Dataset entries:

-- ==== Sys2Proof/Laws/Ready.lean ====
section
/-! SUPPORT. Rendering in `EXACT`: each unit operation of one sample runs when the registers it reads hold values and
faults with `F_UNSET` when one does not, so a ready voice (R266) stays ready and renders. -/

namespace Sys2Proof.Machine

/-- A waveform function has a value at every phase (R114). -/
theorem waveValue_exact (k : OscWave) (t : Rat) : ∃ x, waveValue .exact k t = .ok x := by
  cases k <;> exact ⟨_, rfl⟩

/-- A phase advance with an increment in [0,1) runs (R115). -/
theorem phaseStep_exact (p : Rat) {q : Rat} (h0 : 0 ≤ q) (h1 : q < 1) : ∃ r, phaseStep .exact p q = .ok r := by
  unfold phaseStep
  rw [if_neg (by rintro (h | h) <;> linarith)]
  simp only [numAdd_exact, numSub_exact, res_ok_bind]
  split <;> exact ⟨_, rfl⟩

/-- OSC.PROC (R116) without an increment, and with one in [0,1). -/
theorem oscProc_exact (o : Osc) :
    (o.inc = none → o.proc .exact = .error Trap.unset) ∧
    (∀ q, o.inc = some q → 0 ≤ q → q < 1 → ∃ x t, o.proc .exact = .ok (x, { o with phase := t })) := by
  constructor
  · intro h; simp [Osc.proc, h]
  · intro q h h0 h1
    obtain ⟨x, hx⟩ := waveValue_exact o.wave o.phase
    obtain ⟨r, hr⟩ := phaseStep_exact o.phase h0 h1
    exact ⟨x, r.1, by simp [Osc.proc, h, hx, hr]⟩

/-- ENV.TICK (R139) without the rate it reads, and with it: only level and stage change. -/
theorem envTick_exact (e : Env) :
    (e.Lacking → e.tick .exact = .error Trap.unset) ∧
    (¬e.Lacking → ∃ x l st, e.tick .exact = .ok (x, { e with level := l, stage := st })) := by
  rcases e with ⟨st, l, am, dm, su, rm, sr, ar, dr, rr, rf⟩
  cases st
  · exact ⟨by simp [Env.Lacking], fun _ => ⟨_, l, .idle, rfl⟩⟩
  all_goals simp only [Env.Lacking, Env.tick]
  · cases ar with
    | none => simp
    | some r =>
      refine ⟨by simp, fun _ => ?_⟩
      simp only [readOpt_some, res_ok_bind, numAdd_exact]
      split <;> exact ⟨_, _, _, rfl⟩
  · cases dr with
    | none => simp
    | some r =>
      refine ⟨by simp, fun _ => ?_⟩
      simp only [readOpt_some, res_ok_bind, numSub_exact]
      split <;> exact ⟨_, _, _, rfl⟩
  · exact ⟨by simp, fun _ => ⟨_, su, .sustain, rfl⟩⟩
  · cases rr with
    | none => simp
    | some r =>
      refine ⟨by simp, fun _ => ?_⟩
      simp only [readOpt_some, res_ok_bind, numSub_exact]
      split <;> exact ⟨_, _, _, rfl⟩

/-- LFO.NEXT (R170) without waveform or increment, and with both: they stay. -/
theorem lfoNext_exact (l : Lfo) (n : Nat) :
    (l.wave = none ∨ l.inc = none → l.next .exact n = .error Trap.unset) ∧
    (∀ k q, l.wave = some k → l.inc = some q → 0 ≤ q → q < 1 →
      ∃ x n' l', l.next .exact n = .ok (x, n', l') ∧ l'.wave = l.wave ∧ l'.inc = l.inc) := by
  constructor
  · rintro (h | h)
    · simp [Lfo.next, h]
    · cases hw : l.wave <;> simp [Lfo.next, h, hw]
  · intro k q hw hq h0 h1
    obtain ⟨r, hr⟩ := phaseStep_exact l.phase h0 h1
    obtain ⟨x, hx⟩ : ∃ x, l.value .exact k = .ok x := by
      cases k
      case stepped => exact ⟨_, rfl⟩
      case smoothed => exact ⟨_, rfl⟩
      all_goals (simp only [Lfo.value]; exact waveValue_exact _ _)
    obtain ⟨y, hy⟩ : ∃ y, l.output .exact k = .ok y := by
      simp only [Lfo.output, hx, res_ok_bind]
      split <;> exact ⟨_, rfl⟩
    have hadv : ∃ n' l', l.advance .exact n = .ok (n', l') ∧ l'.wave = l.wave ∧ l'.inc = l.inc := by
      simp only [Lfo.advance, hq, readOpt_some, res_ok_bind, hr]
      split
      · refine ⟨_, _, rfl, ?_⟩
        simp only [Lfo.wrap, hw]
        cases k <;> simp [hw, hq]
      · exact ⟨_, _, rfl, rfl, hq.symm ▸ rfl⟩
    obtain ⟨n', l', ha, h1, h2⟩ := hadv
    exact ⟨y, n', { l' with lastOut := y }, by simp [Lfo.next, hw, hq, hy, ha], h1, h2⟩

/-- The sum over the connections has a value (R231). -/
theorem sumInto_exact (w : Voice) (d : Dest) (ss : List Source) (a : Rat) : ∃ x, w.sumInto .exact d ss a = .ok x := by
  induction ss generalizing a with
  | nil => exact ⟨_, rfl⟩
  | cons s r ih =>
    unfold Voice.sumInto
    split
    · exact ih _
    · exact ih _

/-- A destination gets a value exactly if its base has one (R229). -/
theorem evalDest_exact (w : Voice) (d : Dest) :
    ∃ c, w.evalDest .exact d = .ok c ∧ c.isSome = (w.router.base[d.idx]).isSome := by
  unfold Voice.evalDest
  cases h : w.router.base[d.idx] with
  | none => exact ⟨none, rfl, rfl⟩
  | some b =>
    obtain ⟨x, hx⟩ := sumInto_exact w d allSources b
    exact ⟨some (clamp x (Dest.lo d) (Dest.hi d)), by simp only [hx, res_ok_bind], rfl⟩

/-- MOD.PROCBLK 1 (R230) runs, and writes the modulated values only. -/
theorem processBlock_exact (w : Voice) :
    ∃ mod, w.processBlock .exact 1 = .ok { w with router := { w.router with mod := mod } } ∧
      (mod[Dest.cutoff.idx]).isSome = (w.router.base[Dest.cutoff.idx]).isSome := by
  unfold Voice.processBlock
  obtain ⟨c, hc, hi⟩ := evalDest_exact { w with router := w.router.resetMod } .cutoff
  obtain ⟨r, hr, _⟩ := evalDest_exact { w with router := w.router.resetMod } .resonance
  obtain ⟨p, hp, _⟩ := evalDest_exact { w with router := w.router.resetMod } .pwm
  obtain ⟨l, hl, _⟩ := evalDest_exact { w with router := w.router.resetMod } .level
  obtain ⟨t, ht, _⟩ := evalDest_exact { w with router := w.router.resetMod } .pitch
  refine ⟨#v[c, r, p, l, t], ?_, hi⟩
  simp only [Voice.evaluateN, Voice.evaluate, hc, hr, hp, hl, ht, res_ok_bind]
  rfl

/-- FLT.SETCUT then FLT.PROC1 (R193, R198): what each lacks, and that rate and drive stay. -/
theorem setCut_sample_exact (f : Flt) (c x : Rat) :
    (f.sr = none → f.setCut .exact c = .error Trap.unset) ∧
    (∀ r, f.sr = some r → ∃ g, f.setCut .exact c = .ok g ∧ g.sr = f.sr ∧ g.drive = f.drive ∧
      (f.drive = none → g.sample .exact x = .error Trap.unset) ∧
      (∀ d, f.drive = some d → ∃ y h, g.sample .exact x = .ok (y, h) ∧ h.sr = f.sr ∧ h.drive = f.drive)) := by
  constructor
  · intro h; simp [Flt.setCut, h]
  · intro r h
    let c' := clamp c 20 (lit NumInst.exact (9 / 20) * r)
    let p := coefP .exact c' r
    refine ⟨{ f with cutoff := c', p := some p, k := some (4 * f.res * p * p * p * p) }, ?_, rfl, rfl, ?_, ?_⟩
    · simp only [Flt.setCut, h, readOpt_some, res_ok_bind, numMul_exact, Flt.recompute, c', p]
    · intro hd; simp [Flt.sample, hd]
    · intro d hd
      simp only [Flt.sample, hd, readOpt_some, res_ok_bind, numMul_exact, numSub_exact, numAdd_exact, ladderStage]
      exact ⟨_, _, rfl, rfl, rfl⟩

Required work
Each line above with the string "level" in it should be located and copied.

Task output
/-- ENV.TICK (R139) without the rate it reads, and with it: only level and stage change. -/
    (¬e.Lacking → ∃ x l st, e.tick .exact = .ok (x, { e with level := l, stage := st })) := by
  obtain ⟨l, hl, _⟩ := evalDest_exact { w with router := w.router.resetMod } .level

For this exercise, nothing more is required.